WHAT TO WORK ON
In the listing beneath this line, copy exactly the lines starting with the one containing "s.packer.bitCount % 8)" and going on through the one containing "t.codes = s.codes".

== MATERIAL TO PROCESS

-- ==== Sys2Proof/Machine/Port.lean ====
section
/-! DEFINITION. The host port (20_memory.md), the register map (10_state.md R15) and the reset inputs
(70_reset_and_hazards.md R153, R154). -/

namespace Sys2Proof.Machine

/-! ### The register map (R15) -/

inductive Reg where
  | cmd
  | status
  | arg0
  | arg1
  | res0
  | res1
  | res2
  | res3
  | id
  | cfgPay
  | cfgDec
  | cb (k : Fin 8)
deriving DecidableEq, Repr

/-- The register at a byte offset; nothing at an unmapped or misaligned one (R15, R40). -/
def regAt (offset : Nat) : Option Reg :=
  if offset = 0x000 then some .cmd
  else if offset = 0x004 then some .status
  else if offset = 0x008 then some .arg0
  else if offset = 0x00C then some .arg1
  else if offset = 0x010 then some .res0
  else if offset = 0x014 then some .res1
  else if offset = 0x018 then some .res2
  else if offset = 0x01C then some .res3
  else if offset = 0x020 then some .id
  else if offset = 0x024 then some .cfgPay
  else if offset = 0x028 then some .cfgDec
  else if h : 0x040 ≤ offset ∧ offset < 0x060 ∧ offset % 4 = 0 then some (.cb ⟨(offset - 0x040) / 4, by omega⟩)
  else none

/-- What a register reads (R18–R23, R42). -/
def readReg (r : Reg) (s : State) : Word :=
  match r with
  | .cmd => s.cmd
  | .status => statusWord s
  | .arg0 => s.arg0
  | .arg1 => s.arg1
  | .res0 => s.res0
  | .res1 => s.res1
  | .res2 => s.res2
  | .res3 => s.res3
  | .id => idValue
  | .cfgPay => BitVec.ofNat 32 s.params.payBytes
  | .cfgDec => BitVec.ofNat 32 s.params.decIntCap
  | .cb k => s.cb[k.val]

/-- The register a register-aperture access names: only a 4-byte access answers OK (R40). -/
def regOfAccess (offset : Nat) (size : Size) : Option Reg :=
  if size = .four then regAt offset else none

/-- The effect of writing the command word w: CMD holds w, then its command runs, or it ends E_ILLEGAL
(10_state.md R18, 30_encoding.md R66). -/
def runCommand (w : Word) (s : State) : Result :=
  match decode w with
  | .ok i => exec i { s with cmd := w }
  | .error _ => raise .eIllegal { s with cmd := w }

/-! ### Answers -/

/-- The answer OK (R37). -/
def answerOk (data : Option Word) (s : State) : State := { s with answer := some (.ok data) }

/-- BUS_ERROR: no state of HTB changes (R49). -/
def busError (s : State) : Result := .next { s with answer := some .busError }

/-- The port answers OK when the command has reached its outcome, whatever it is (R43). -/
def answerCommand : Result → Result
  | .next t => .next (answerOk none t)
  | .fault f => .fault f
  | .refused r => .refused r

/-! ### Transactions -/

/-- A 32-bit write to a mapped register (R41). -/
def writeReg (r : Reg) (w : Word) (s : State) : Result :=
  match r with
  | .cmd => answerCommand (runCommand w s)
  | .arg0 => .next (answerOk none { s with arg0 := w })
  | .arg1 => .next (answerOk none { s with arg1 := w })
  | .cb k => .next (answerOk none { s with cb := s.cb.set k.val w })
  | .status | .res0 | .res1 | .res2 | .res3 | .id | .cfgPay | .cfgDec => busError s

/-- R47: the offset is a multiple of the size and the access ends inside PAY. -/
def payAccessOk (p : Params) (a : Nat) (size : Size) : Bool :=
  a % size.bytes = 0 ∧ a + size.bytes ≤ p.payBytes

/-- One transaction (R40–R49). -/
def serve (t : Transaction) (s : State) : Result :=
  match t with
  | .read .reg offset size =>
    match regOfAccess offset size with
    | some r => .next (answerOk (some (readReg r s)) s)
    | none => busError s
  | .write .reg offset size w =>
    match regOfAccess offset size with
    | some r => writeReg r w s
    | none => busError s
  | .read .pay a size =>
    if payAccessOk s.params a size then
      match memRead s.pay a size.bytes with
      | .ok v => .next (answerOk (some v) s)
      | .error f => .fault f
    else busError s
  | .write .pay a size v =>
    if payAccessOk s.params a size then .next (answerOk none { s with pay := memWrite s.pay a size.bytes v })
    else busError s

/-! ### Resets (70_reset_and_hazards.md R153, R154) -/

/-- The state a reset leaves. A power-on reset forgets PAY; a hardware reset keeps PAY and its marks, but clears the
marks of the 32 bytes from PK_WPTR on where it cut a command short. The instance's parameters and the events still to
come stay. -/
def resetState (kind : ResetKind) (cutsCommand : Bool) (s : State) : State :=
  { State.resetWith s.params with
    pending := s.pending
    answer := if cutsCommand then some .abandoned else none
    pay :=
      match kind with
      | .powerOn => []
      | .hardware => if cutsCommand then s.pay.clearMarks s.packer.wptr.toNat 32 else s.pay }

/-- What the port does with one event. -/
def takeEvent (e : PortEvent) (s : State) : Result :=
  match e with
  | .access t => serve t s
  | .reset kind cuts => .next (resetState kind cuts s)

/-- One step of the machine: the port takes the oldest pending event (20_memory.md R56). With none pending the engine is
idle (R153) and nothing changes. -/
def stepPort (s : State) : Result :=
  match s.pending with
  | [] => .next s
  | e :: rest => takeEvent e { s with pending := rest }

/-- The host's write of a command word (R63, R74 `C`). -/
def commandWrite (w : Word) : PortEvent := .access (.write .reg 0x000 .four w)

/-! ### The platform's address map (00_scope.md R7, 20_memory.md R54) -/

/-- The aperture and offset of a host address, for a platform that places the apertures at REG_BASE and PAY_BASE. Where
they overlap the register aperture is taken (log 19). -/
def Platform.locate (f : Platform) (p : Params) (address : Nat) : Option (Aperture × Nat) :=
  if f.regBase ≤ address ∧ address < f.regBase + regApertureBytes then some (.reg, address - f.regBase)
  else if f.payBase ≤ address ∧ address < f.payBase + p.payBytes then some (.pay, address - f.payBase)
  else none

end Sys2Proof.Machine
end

====
== MATERIAL TO PROCESS

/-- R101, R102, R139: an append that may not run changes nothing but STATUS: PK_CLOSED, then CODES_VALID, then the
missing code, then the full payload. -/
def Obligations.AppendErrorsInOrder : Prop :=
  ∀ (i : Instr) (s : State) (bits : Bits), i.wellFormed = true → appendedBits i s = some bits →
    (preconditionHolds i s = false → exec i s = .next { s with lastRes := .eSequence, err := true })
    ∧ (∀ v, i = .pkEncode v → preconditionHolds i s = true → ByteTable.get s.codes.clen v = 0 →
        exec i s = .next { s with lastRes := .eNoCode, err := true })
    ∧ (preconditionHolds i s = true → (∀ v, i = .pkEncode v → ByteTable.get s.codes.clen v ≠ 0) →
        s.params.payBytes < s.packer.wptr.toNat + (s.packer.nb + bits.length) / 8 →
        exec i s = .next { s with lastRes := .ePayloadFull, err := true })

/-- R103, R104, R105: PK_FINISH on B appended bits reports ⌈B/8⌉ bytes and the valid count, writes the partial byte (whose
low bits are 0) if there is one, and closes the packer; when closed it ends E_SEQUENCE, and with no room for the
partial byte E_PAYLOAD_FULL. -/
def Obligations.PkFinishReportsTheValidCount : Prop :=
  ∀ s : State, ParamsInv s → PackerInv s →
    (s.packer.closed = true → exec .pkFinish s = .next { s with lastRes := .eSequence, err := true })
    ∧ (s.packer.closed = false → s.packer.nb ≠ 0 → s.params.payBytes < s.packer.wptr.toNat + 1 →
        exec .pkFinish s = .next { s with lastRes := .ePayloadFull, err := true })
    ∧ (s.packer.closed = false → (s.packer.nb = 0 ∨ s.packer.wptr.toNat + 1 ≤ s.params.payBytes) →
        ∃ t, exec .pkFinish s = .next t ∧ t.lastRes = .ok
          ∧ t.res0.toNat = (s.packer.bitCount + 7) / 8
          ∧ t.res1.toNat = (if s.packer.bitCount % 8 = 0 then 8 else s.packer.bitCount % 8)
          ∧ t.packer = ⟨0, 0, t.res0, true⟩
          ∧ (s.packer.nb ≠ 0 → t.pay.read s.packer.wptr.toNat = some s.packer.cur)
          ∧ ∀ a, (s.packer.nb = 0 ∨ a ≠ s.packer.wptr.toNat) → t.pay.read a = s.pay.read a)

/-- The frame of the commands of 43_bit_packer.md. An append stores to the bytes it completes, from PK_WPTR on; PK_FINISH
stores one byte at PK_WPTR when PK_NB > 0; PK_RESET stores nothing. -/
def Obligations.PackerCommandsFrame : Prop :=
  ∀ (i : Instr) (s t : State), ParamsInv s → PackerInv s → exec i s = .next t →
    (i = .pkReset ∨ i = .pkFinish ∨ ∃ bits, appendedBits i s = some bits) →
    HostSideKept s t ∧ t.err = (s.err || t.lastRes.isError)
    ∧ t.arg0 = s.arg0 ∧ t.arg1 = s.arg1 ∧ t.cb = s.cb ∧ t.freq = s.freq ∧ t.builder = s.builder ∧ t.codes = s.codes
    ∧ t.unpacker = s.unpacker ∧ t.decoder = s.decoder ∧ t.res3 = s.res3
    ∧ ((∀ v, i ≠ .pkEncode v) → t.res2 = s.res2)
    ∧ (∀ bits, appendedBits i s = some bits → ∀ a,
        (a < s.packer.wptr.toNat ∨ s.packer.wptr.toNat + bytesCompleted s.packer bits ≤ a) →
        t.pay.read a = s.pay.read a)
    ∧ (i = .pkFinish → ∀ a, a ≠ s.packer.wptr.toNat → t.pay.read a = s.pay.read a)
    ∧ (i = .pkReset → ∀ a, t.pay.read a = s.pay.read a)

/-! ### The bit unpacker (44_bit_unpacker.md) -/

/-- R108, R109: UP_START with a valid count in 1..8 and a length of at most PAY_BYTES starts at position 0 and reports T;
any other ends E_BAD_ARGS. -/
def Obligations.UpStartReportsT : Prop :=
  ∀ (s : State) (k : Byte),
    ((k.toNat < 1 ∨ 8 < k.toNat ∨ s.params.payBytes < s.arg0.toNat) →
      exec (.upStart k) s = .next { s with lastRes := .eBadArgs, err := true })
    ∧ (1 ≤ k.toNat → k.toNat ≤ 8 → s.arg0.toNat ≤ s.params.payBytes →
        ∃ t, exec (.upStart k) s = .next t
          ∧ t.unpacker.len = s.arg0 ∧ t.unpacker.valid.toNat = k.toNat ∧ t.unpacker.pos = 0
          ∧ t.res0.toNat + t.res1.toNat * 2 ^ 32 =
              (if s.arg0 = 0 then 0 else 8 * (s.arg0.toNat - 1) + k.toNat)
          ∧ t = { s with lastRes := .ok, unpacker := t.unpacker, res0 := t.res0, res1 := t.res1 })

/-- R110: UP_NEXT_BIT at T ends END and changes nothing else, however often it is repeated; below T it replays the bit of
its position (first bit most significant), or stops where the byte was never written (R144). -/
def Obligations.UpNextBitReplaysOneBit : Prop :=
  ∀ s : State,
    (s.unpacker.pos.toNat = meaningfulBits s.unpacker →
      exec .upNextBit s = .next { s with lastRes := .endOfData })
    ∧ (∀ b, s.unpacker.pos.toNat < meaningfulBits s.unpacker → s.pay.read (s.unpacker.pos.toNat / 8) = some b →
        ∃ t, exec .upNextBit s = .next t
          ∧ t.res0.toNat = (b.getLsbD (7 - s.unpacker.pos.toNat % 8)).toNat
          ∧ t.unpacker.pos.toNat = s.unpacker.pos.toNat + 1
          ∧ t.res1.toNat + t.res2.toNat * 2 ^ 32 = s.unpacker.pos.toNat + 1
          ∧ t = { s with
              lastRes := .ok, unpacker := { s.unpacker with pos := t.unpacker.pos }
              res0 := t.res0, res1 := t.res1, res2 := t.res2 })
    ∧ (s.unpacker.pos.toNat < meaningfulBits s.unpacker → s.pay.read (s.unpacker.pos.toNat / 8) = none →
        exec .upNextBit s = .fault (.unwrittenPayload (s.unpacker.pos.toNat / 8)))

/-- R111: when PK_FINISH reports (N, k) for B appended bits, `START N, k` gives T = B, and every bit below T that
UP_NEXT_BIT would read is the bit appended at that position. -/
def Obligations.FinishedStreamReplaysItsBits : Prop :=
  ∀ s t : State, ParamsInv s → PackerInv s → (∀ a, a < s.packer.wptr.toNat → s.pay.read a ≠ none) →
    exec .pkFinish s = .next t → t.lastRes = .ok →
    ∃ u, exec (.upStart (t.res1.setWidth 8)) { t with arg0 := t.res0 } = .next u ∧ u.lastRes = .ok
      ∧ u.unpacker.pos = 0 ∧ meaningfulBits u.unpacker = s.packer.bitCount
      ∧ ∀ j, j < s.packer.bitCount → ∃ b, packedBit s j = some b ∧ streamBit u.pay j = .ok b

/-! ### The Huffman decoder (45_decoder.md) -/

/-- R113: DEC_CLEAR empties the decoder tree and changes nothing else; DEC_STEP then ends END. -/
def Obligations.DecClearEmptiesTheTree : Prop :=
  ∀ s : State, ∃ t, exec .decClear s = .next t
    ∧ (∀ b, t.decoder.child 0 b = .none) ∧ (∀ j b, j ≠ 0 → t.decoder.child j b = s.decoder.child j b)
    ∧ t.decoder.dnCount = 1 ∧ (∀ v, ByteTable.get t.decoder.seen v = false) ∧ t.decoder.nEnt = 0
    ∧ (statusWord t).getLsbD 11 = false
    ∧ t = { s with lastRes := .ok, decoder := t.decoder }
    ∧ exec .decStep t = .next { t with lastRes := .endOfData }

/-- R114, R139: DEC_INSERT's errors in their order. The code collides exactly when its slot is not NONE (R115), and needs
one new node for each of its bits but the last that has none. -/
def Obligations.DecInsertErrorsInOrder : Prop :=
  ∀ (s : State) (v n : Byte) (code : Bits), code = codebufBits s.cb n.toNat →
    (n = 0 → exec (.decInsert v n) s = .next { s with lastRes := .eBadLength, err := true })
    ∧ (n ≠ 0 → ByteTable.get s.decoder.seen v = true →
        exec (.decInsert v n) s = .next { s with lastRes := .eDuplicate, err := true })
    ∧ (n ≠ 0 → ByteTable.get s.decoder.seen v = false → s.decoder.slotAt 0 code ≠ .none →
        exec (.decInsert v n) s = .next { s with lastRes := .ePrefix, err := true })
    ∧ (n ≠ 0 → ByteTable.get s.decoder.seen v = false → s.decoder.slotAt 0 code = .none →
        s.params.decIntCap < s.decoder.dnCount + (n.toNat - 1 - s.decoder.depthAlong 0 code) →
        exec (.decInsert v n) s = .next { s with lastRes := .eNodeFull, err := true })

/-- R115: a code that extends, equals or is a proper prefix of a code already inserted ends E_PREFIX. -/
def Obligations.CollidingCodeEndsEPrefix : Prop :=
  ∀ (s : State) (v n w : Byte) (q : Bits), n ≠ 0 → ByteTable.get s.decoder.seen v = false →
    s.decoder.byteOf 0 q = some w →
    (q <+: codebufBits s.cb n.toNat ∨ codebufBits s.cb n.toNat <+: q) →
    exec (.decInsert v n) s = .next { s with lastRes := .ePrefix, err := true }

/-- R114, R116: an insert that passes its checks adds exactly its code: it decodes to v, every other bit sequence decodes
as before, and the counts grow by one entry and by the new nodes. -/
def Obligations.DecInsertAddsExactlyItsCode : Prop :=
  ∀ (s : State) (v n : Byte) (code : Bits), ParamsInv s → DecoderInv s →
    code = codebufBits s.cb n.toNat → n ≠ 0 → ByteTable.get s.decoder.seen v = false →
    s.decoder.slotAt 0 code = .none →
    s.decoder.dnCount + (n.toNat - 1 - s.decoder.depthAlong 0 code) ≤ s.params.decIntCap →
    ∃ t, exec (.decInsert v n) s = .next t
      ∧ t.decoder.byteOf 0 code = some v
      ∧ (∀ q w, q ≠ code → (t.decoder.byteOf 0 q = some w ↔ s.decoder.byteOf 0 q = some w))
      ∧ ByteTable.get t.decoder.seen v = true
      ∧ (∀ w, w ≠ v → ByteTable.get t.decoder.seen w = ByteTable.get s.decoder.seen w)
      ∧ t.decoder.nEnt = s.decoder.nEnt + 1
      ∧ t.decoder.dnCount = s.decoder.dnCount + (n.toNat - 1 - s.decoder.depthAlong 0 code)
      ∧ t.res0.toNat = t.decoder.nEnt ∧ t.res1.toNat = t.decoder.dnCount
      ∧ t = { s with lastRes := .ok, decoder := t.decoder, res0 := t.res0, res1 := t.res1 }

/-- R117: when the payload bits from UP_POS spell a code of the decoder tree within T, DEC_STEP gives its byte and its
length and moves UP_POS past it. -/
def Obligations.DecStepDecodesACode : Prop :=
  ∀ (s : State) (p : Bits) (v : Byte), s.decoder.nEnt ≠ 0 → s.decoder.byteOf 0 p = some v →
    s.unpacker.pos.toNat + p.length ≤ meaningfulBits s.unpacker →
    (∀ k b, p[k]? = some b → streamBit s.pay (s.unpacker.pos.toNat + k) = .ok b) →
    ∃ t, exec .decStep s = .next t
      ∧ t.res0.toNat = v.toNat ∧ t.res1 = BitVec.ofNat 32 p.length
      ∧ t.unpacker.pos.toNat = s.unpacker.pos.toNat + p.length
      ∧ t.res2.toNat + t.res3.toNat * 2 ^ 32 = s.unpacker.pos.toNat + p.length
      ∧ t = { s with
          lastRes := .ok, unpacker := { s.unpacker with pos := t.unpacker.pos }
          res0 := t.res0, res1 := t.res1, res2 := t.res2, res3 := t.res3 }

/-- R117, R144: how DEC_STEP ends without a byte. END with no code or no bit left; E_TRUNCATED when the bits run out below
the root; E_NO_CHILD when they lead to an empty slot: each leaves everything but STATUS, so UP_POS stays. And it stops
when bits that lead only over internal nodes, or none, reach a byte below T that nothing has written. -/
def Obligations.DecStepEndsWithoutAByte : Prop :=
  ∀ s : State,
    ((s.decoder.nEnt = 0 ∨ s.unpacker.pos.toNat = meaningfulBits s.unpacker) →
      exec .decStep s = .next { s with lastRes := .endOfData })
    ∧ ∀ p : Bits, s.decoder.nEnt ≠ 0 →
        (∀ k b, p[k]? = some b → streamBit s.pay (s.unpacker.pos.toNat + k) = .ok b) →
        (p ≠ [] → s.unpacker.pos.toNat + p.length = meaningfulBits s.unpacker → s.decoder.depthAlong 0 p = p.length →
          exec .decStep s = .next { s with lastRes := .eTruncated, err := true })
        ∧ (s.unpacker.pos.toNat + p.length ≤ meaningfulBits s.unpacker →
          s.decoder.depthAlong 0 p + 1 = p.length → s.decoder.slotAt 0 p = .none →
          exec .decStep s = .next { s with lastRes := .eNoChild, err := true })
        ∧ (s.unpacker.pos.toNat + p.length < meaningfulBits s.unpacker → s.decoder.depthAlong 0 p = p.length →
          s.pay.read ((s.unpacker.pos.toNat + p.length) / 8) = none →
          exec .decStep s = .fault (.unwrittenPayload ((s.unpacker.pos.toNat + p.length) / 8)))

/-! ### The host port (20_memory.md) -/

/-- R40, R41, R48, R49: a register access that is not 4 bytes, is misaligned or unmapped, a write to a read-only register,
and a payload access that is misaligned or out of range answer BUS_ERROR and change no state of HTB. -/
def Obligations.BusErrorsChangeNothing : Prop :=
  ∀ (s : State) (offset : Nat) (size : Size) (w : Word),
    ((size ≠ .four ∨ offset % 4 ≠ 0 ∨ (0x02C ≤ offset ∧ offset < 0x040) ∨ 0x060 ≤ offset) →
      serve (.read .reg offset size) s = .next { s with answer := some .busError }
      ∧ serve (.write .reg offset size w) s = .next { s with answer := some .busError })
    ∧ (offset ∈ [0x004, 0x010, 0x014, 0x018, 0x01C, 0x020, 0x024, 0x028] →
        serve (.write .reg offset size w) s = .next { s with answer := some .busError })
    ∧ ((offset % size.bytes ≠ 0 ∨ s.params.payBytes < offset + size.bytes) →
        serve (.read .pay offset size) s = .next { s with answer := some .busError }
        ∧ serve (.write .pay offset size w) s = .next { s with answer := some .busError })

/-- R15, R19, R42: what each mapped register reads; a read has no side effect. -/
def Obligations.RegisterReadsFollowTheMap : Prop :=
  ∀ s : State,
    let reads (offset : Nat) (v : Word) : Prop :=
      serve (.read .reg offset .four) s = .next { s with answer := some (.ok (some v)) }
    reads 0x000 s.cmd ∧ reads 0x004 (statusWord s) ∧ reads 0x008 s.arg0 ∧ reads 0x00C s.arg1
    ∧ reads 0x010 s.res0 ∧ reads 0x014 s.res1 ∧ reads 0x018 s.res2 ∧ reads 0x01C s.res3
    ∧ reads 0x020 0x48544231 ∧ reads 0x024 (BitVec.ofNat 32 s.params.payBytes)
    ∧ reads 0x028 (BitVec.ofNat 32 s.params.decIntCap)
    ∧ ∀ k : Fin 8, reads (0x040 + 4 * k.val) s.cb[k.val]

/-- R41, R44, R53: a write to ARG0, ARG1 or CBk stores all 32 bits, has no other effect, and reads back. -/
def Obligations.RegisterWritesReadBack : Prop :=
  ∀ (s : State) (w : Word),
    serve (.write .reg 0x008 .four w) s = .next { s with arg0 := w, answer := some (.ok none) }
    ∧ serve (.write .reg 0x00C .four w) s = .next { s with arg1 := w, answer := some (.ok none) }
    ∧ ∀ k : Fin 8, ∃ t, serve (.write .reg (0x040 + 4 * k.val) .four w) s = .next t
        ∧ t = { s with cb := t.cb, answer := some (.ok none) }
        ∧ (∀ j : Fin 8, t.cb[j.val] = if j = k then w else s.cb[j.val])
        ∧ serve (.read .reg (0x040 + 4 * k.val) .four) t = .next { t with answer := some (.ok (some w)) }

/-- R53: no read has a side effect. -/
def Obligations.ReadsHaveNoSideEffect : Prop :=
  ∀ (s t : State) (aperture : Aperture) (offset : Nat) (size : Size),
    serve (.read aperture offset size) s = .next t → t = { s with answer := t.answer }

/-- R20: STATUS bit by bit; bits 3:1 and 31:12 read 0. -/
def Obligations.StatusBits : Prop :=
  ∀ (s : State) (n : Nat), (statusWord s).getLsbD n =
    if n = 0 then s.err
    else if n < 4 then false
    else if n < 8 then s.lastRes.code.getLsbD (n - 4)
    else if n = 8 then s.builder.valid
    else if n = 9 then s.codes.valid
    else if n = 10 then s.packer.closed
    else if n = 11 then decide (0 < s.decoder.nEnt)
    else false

====

REPLY
          ∧ t.res1.toNat = (if s.packer.bitCount % 8 = 0 then 8 else s.packer.bitCount % 8)
          ∧ t.packer = ⟨0, 0, t.res0, true⟩
          ∧ (s.packer.nb ≠ 0 → t.pay.read s.packer.wptr.toNat = some s.packer.cur)
          ∧ ∀ a, (s.packer.nb = 0 ∨ a ≠ s.packer.wptr.toNat) → t.pay.read a = s.pay.read a)

/-- The frame of the commands of 43_bit_packer.md. An append stores to the bytes it completes, from PK_WPTR on; PK_FINISH
stores one byte at PK_WPTR when PK_NB > 0; PK_RESET stores nothing. -/
def Obligations.PackerCommandsFrame : Prop :=
  ∀ (i : Instr) (s t : State), ParamsInv s → PackerInv s → exec i s = .next t →
    (i = .pkReset ∨ i = .pkFinish ∨ ∃ bits, appendedBits i s = some bits) →
    HostSideKept s t ∧ t.err = (s.err || t.lastRes.isError)
    ∧ t.arg0 = s.arg0 ∧ t.arg1 = s.arg1 ∧ t.cb = s.cb ∧ t.freq = s.freq ∧ t.builder = s.builder ∧ t.codes = s.codes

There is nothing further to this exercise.